Снова прокатился говорок, но на этот раз в нем не было ничего насмешливого. В море чужих лиц Олеандр прочел тревогу. По крайней мере, среди тех, у кого было лицо. Особенно у тех, кого назвали по имени.

— Мы все виновны, — продолжал Гексахир. — Виновны в грехе жалости. Невозможно взглянуть на подобное существо и не испытать к нему хоть каплю сочувствия. Вот в чем наша слабость, братья и сестры: яд доброты течет в наших жилах. И мы всегда страдали от него. Мы раздаем свои дары слабым и нуждающимся, разве не так? Мелкие кабалы нижней Комморры всегда обращаются к нам, потому что знают: нам… не все равно.

Гексахир посмотрел вокруг:

— Мы филантропы, братья и сестры. И уже не в первый раз нашей добротой воспользовались. — Он хлопнул ладонью по трибуне. — Другие ковены — они видят это и шепчутся меж собой. Шепчутся, что мы слабы. А мы слабы! Ведь что такое доброта, как не слабость?

Гексахир сделал паузу, чтобы в зале наступила тишина, и налег на трибуну:

— Вот почему я охотился за ним, за этим вероломным мон-кеем. Ради нас. Ради вас. Это моя обязанность как главы кабала. — Он рванул на себе одежды, изображая скорбное сожаление. — Moй долг.

Гексахир сгорбился, плотская маска скукожилась. Олеандру даже показалась, что в ее резиновых складках блеснули настоящие слезы.

— Но я потерпел неудачу, — тяжело изрек оратор. — Мы станем изгоями — хуже того, добычей. Все до единого кабалы Комморры набросятся на нас и станут рвать нашу плоть, словно голодная стая шпилевых летучих мышей. Мы будем сброшены со своего пьедестала и рассеяны! — Он помолчал. — Уверен, кому-то из вас удастся найти новый дом. А вот другим… что ж.

— Мы это знаем, Гексахир, — заговорила Диомона. Она стояла высоко на задней скамье, окруженная сторонниками. — Как наш лидер, ты должен был разобраться с этим вопросом. Вместо этого ты дал мон-кею сбежать.

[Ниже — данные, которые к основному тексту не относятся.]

-- ==== Sys2Proof/Laws/State.lean ====
section
/-! SUPPORT. One lemma per field per update of the lane and of the module, all true by unfolding. -/

namespace Sys2Proof.Machine

open Sys2Proof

— Если ты забыла, дорогая Диомона, ты была тогда со мной. И ты, Аркуриат. Рестемен. Элишия. Четверо из вас сопровождали меня, и ни один не предугадал, что наша добыча сбежит. Он умен — я вас предупреждал. Слишком умен, чтобы продолжать играть с ним в эти глупые игры. — Гексахир громко вздохнул и покачал головой. — Признаю, я ошибся в своем суждении. Меня обуяла гордыня. Но больше это не повторится. — Он снова налег на трибуну. — Сила нашего синода всегда заключалась в единстве. Вместе мы творили чудеса. Так давайте сотворим еще одно чудо.

— Красивые слова, но как мы его найдем? — поинтересовалась Диомона. Раздались голоса сторонников в ее поддержку. — Ты каким-то образом сумел угадать, где он находится?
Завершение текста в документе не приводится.